— EXERCISE PROMPT —
Search the material for the string "core" and reply with how many lines contain it, nothing else.

>>>>

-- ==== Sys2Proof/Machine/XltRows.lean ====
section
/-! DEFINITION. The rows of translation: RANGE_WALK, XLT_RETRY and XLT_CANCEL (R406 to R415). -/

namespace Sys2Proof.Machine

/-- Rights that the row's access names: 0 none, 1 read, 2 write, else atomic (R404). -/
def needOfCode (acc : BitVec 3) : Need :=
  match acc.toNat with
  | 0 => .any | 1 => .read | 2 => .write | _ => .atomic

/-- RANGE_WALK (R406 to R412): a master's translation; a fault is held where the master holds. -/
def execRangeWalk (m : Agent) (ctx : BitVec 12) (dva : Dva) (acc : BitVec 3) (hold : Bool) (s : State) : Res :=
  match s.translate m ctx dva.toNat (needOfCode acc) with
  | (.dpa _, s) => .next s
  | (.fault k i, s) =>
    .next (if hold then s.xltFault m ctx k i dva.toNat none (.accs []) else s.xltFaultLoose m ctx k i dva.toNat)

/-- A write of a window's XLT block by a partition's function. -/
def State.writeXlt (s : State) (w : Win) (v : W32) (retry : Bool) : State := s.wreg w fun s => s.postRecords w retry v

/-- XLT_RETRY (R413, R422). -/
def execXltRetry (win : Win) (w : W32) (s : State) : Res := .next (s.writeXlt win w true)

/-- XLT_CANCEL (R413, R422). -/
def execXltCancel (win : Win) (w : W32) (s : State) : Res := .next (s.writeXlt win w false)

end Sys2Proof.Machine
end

<<<<
>>>>

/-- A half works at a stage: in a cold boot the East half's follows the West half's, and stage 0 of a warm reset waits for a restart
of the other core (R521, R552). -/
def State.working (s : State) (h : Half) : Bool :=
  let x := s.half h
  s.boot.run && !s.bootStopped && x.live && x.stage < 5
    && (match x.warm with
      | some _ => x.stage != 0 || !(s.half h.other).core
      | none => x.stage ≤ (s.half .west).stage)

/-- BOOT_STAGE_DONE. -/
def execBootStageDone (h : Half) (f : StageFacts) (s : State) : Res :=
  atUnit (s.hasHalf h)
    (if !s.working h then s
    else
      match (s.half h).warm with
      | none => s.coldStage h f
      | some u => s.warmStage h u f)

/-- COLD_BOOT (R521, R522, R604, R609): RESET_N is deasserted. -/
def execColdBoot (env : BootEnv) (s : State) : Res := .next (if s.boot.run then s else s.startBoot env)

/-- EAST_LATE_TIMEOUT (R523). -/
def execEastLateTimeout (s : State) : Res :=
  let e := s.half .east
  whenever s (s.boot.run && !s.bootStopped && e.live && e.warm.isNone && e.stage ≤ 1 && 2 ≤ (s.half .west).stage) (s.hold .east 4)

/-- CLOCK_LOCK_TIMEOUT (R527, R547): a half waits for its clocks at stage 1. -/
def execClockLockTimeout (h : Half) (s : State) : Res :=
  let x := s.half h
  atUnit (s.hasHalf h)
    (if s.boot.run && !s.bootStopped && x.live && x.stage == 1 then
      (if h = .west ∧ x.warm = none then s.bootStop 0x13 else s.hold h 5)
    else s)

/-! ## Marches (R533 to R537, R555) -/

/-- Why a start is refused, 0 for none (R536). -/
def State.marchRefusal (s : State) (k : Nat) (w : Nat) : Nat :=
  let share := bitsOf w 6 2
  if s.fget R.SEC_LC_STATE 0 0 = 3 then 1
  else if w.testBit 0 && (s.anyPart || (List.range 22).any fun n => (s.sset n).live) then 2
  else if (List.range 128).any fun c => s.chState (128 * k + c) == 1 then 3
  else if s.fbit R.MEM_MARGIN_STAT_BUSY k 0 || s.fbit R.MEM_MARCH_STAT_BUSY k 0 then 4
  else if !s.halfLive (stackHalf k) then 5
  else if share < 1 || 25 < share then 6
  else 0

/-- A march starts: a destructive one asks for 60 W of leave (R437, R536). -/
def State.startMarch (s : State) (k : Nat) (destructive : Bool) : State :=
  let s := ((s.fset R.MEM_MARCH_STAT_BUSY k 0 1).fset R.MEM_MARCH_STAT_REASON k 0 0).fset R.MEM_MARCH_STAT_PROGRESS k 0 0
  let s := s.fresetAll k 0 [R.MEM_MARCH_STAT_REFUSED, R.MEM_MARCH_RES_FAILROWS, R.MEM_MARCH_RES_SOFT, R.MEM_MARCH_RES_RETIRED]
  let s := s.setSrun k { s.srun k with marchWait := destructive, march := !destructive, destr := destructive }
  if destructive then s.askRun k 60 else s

<<<<

— SOLVED EXERCISE —
2